Supreme Court to convicts: No constitutional right to DNA testing
Conservative majority opinion limits prisoners’ chances to prove innocence.
The Supreme Court ruled Thursday that prisoners have no constitutional right to DNA testing that might prove their innocence long after their convictions.
In the court’s first examination of how to deal with the rapidly evolving field of DNA evidence, the court’s conservative majority prevailed in ruling against establishing a post-conviction constitutional right to DNA evidence.
Chief Justice John G. Roberts Jr. wrote for the majority and said that almost every state and Congress had provided ways for prisoners to get testing that might prove their innocence.
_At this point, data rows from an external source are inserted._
-- ==== Sys2Proof/Machine/LdSt.lean ====
section
/-! DEFINITION. The words of LD and ST (R211 to R224) and the steps that complete them (R13, R93, R212). -/

namespace Sys2Proof.Machine

/-! ## The address group (R216) -/

/-- `aadd` (R216). -/
def execAadd (y : Ring) (d a b : Fin 16) (s : State) : Host.Outcome State Fault Refusal :=
  s.word (plainWord y (s.wordsOf (.aadd y d a b))) fun s => .go (s.writeA d (s.readA a + s.readA b))

/-- `aaddi` (R216). -/
def execAaddi (y : Ring) (d a : Fin 16) (m : BitVec 14) (s : State) : Host.Outcome State Fault Refusal :=
  s.word (plainWord y (s.wordsOf (.aaddi y d a m))) fun s => .go (s.writeA d (s.readA a + m.signExtend 64))

/-- `ali` (R216). -/
def execAli (y : Ring) (d : Fin 16) (m : BitVec 18) (s : State) : Host.Outcome State Fault Refusal :=
  s.word (plainWord y (s.wordsOf (.ali y d m))) fun s => .go (s.writeA d (m.signExtend 64))

/-- `acmp` (R216). -/
def execAcmp (y : Ring) (p : Fin 8) (a b : Fin 16) (c : Cond) (s : State) : Host.Outcome State Fault Refusal :=
  s.word (plainWord y (s.wordsOf (.acmp y p a b c))) fun s =>
    if s.busyP [p] then .hold s else .go (s.writeP p (condHolds c (s.readA a) (s.readA b)))

/-! ## Memory words: issue -/

/-- Memory words of LD, or of ST, that have not completed, engine commands apart (R211). -/
def LSeq.openWords (l : LSeq) : Nat := (l.pend.filter fun p => !p.done && (match p.op with | .eng _ => false | _ => true)).length

/-- A memory word issues: its token is read, and it waits to be performed (R211, R212). -/
def State.issueMem (s : State) (y : Ring) (k : Fin 16) (off : Nat) (op : Nat → LsOp) : State :=
  let (uid, s) := s.uid
  let (tok, s) := s.seenK y k
  let p : LsPend := ⟨uid, s.myFlow.pc, y.sb, y.sa, tok, off, op uid, false⟩
  s.modMe fun c => c.modLseq s.isSt fun l => { l with pend := l.pend ++ [p] }

/-- `ldq` (R217). -/
def execLdq (y : Ring) (q k x : Fin 16) (v : Fin 1024) (s : State) : Host.Outcome State Fault Refusal :=
  s.word { plainWord y (s.wordsOf (.ldq y q k x v)) with memory := true } fun s =>
    if !s.me.slotFree q then .wait (0x10 + q.val)
    else if 16 ≤ s.me.ld.openWords then .hold s
    else
      let t := s.issueMem y k (offsetOf (s.readA x) (256 * v.val)) fun u => .ldq q u
      .go (t.modMe fun c => { c with streams := c.streams.mod q (· ++ [⟨s.nextUid, none, 0⟩]) })

/-- A word of ST that pops a line of a stream register (R218, R219, R221). -/
def State.storeLine (s : State) (q : Fin 16) (f : Line → State → Act) : Act :=
  match s.me.streams.at q with
  | ⟨_, some v, _⟩ :: _ => if 16 ≤ s.me.st.openWords then .hold s else f v (s.modMe fun c => c.popStream q)
  | _ => .wait (0x10 + q.val)

/-- `stq` (R218). -/
def execStq (y : Ring) (q k x : Fin 16) (v : Fin 1024) (s : State) : Host.Outcome State Fault Refusal :=
  s.word { plainWord y (s.wordsOf (.stq y q k x v)) with memory := true } fun s =>
    s.storeLine q fun l s => .go (s.issueMem y k (offsetOf (s.readA x) (256 * v.val)) fun _ => .stq l)

/-- Everything a release of ST waits for at a scope (R219): earlier memory words, remote and window writes of the core; update lines have
merged before. -/
def State.stReleased (s : State) (sc : Scope) : Bool :=
  s.me.st.openWords == 0 && !((s.dies.at (dieOf s.cur.core)).reqs.any fun r => match r.loose with
    | some (d, _, _, _) => d == s.cur.core
    | none => false) && (!Scope.atLeast sc .cl || s.me.aux.posted.isEmpty)

/-- `strel` (R219). -/
def execStrel (y : Ring) (q k x : Fin 16) (c : Scope) (v : Fin 128) (s : State) : Host.Outcome State Fault Refusal :=
  s.word { plainWord y (s.wordsOf (.strel y q k x c v)) with memory := true } fun s =>
    if !s.me.lineReady q then .wait (0x10 + q.val)
    else
      let s := s.mergeFor c
      if !s.stReleased c then .hold s
      else s.storeLine q fun l s => .go (s.issueMem y k (offsetOf (s.readA x) (256 * v.val)) fun _ => .strel c l)

/-- `upd` (R221). -/
def execUpd (y : Ring) (q k x : Fin 16) (o : UpdOp) (t : Ty) (v : Fin 8) (s : State) : Host.Outcome State Fault Refusal :=
  s.word { plainWord y (s.wordsOf (.upd y q k x o t v)) with memory := true } fun s =>
    s.storeLine q fun l s =>
      .go (s.issueMem y k (alignTo (tyBits t / 8) (offsetOf (s.readA x) (256 * v.val))) fun _ => .upd o t l)

/-- The run list a lookup finds without walking, for a token that may be read (R220). -/
def State.runsAt (s : State) (c : CoreId) (tok : W64) : Option (List Run) :=
  let base := (s.core c).cr.pinBase
  let i := tokIndex tok
  if !tokValid tok || tokRsv tok || !tokRd tok || tokRemote tok || s.pinState base i != 1 || s.pinGen base i != tokGen tok then none
  else ((s.tus.at (tuOf c)).pins.find? fun p => p.base == base && p.index.toNat == i && p.gen.toNat == tokGen tok && p.src.isNone).map
    (·.runs)

/-- `pf` (R220): the line comes into the L1 clean, or the word is ignored. -/
def execPf (y : Ring) (k x : Fin 16) (v : Fin 1024) (s : State) : Host.Outcome State Fault Refusal :=
  s.word (plainWord y (s.wordsOf (.pf y k x v))) fun s =>
    let off := offsetOf (s.readA x) (128 * v.val)
    let (tok, s) := s.seenK y k
    match s.runsAt s.cur.core tok with
    | none => .go s
    | some runs =>
      if tokLen tok ≤ off then .go s
      else match locate runs off with
      | some (key, true) => if (s.me.l1Find (lineOf key)).isSome then .go s else .go (s.l1Read s.cur.core (lineOf key) 15)
      | _ => .go s

/-! ## Engine command words (R222 to R224) -/

/-- `ldsp` (R223). -/
def execLdsp (y : Ring) (l k x a : Fin 16) (m : Fin 32) (w : Waits) (f : Fin 1024) (s : State) : Host.Outcome State Fault Refusal :=
  s.word { plainWord y (s.wordsOf (.ldsp y l k x a m w f)) with memory := true } fun s =>
    s.command 4 m (s.pausedOn (.copy false 0 (s.readA x) (s.readA a) (s.readA l) f.val)) fun s => s.memCommand y m w fun s =>
      let (tok, s) := s.seenK y k
      (.copy false tok (s.readA x) (s.readA a) (s.readA l) f.val, s)

/-- `stsp` (R223). -/
def execStsp (y : Ring) (l k x a : Fin 16) (m : Fin 32) (w : Waits) (f : Fin 1024) (s : State) : Host.Outcome State Fault Refusal :=
  s.word { plainWord y (s.wordsOf (.stsp y l k x a m w f)) with memory := true } fun s =>
    s.command 4 m false fun s => s.memCommand y m w fun s =>
      let (tok, s) := s.seenK y k
      (.copy true tok (s.readA x) (s.readA a) (s.readA l) f.val, s)

/-- `gth` (R224). -/
def execGth (y : Ring) (l k x a : Fin 16) (m : Fin 32) (w : Waits) (n : Bool) (f : Fin 8) (s : State) : Host.Outcome State Fault Refusal :=
  s.word { plainWord y (s.wordsOf (.gth y l k x a m w n f)) with memory := true } fun s =>
    s.command 5 m (s.pausedOn (.gather false 0 (s.readA x) (s.readA a) (s.readA l) n (2 ^ f.val))) fun s => s.memCommand y m w fun s =>
      let (tok, s) := s.seenK y k
      (.gather false tok (s.readA x) (s.readA a) (s.readA l) n (2 ^ f.val), s)

/-- `sct` (R224). -/
def execSct (y : Ring) (l k x a : Fin 16) (m : Fin 32) (w : Waits) (n : Bool) (f : Fin 8) (s : State) : Host.Outcome State Fault Refusal :=
  s.word { plainWord y (s.wordsOf (.sct y l k x a m w n f)) with memory := true } fun s =>
    s.command 5 m false fun s => s.memCommand y m w fun s =>
      let (tok, s) := s.seenK y k
      (.gather true tok (s.readA x) (s.readA a) (s.readA l) n (2 ^ f.val), s)

/-! ## Update contributions (R204, R221) -/

/-- An element that does not lie in one cached line is merged at its home at once. -/
def State.updNow (s : State) (o : UpdOp) (t : Ty) (keys : List Nat) (v : Nat) : State × Acct :=
  let s := (linesOf keys).foldl (fun s l => s.homeWrite l) s
  match s.poisoned keys with
  | some x => (s, { Acct.none with poison := some x })
  | none =>
    let old := natOfBytes (keys.map s.mem.get)
    (s.putBytes (keys.zip (bytesOfNat keys.length (updCombine o t old v))), Acct.none)

/-- One element of an `upd` at its places, if it has all of them: its charges, none while it is between its read and its write (R354). -/
def State.updElement (s : State) (w : Who) (uid i : Nat) (o : UpdOp) (t : Ty) (ks : List (Option (Nat × Bool))) (v : Nat) : State × Option Acct :=
  match ks.mapM id with
  | none => (s, some { Acct.none with oox := true })
  | some l =>
    let keys := l.map (·.1)
    let key := keys.headD 0
    let whole := keys == (List.range keys.length).map (key + ·)
    if whole && lineOf key == lineOf (key + keys.length - 1) && l.all (·.2) then
      (s.l1Update w.core o t (lineOf key) [(key % 128, BitVec.ofNat 32 v)], some Acct.none)
    else if whole && l.all fun k => !k.2 then
      let g := s.atomicAt (.item w.core uid i) w false .cr key keys.length false fun old => some (updCombine o t old v)
      (g.s, g.data.map fun _ => g.acct)
    else
      let (s, a) := s.updNow o t keys v
      (s, some a)

/-- The elements of a line of an `upd`, each with its offset. -/
def updElements (t : Ty) (off : Nat) (v : Line) : List (Nat × Nat) :=
  let n := tyBits t / 8
  (List.range (256 / n)).map fun i => (off + i * n, laneOf v.toNat i (8 * n))

/-- An `upd` is performed, or one of its elements that are left (R136, R204, R221). Through a remote token each element travels as one bank
update. -/
def State.tokUpdate (s : State) (w : Who) (p : LsPend) (o : UpdOp) (t : Ty) (v : Line) (u : Option Nat) : Got :=
  let n := tyBits t / 8
  let es := numbered 0 (updElements t p.off v)
  match s.lookup w.core p.uid 0 p.tok false true with
  | (.stale lost, s) => ⟨s.dropAccess w.core p.uid 0, some [], { Acct.none with stale := true, lost := lost }, Seen.none⟩
  | (.held, s) => ⟨s, none, Acct.none, Seen.none⟩
  | (.near len runs, s) =>
    let lim := min len (tokLen p.tok)
    let places := fun (off : Nat) => (offs off n).map fun o => if o < lim then locate runs o else none
    let a := s.accessOf w.core p.uid 0 (some (.near len runs)) p.tok
    let r := s.watchIn w (tokWatch p.tok) (es.flatMap fun e => (places e.2.1).filterMap fun k => k.map (·.1)) true false .cr ⟨a.mode, a.secs⟩
    let left := es.filter fun e => !(a.done.any fun d => d.1 == e.1)
    let now := match u with | none => left | some k => (left[k % left.length]?).toList
    let s := r.s.keepAccess w.core { a with secs := r.seen.secs, mode := r.seen.mode }
    let (s, done, acct) := now.foldl (fun (r : State × List (Nat × Byte) × Acct) e =>
      match r.1.updElement w p.uid e.1 o t (places e.2.1) e.2.2 with
      | (s, none) => (s, r.2)
      | (s, some b) => (s, r.2.1 ++ [(e.1, 0)], r.2.2.join b)) (s, [], { a.acct with race := a.acct.race || r.race })
    let b := { a with done := a.done ++ done, secs := r.seen.secs, mode := r.seen.mode, acct := acct }
    if b.done.length == es.length then ⟨s.dropAccess w.core p.uid 0, some [], acct, r.seen⟩
    else ⟨s.keepAccess w.core b, none, Acct.none, r.seen⟩
  | (.far len die, s) =>
    let lim := min len (tokLen p.tok)
    let asid := (s.core w.core).cr.asid
    let es' := es.filter fun e => decide (e.2.1 + n ≤ lim)
    let s := s.askAll w.die p.uid (es'.map fun e =>
      ⟨e.1, die, 0, 3, UpdOp.code o + 16 * Ty.code t, w.core.val % 192, w.x.val, tokTarget p.tok e.2.1 asid, n,
        bytesOfNat n e.2.2, w.watching p.tok .cr⟩)
    let nos := es'.map (·.1)
    if s.allAsked w.die p.uid nos then
      ⟨(s.dropAccess w.core p.uid 0).loosen w p.pc p.uid, some [], { Acct.none with oox := decide (es'.length < es.length) }, Seen.none⟩
    else ⟨s.noteAccess w.core p.uid 0 (.far len die) p.tok, none, Acct.none, Seen.none⟩

/-! ## Completion -/

/-- The access of a memory word of LD or ST; `u` names one of the parts that are left, none all of them (R214, R225). -/
def State.wordAccess (s : State) (w : Who) (p : LsPend) (u : Option Nat) : Got :=
  let os := offs p.off 256
  match p.op with
  | .ldq _ _ => s.tokRead w p.uid 0 p.tok os true false none (How.by u .units)
  | .stq v => s.tokWrite w p.uid 0 p.tok (os.zip (bytesOfNat 256 v.toNat)) (some p.pc) .cr (How.by u .units)
  | .strel c v => s.tokWrite w p.uid 0 p.tok (os.zip (bytesOfNat 256 v.toNat)) none c (How.by u .units)
  | .upd o t v => s.tokUpdate w p o t v u
  | .eng _ => ⟨s, none, Acct.none, Seen.none⟩

/-- What the end of a memory word leaves in its core: the line of an `ldq`, the interval of a `strel` (R217, R219). -/
def Core.wordEffect (k : Core) (p : LsPend) (b : List Byte) : Core :=
  match p.op with
  | .ldq q slot => k.fillSlot .ld q slot (BitVec.ofNat 2048 (natOfBytes b))
  | .strel _ _ => { k with st := { k.st with flow := { k.st.flow with interval := k.st.flow.interval + 1 } } }
  | _ => k

/-- A memory word writes. -/
def LsOp.writes : LsOp → Bool
  | .ldq _ _ => false
  | _ => true

/-- A memory word waits for an earlier word of the sequencer to overlapping bytes that is not performed yet (R92), for an earlier remote write of
the core to them (R92, R93), and, where it writes, for an earlier command of the sequencer that has still to read them (R94). -/
def State.lsMustWait (s : State) (c : CoreId) (st : Bool) (p : LsPend) : Bool :=
  let os := offs p.off 256
  (((s.core c).lseq st).pend.any fun e =>
    match e.op with
    | .eng _ => false
    | _ => e.uid < p.uid && !e.done && s.mayOverlap c p.tok os e.tok (offs e.off 256)) ||
  s.afterRemote c p.uid p.tok os || (p.op.writes && s.readFirst c (if st then .st else .ld) 0 p.uid p.tok os [])

/-- `LDST_WORD_COMPLETE` (R212, R213): the k-th memory word of LD or ST that has not posted is performed, or a part of it. -/
def execLdstWordComplete (c : CoreId) (t : Bool) (k : Work Nat) (s : State) : Host.Outcome State Fault Refusal :=
  let u := k.part
  let k := k.item
  match ((s.core c).lseq t).pend[k]? with
  | none => .next s
  | some p =>
    if p.done || s.lsMustWait c t p then .next s
    else
      let w : Who := ⟨c, if t then .st else .ld, 0⟩
      let g := s.wordAccess w p u
      match g.data with
      | none => .next g.s
      | some b =>
        let wait := match p.op with | .ldq _ _ | .strel _ _ => true | _ => false
        let s := if wait then g.s.dropReqs (dieOf c) p.uid else g.s
        let s := s.modCore c fun k => (k.wordEffect p b).wordDone t p.uid
        .next (s.charge w p.pc g.acct)

/-- `HELD_COMPLETION_POST` (R13): a held completion post is applied once its counter has room, and later words post. -/
def execHeldCompletionPost (c : CoreId) (t a : Bool) (s : State) : Host.Outcome State Fault Refusal :=
  .next (s.modCore c fun k =>
    let q : Seq := if t then .st else .ld
    let l := k.lseq t
    let n := if a then ringSa q else ringSb q
    if (if a then l.heldSa else l.heldSb) && k.rings.at n != 63 then
      let k := k.modLseq t fun l => if a then { l with heldSa := false } else { l with heldSb := false }
      (k.post q n).drain t l.pend.length
    else k)

end Sys2Proof.Machine
end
This is not the time for federal courts to get involved in the process, he said.
“The elected governments of the states are actively confronting the challenges DNA technology poses to our criminal justice systems and our traditional notions of finality, as well as the opportunities it affords,” Roberts wrote. “To suddenly constitutionalize this area would short-circuit what looks to be a prompt and considered legislative response.”
Roberts acknowledged that Alaska is one of a handful of cases that has not passed such a law, but he said the state’s courts provide a way for prisoners to get access to DNA evidence.
But that has not helped William G. Osborne, who was convicted of the rape and assault of a prostitute in a secluded area near the Anchorage International Airport in 1993. Osborne wanted to pay for a more advanced test of semen found in a condom at the crime scene, one that prosecutors agree would almost definitively prove his guilt or innocence.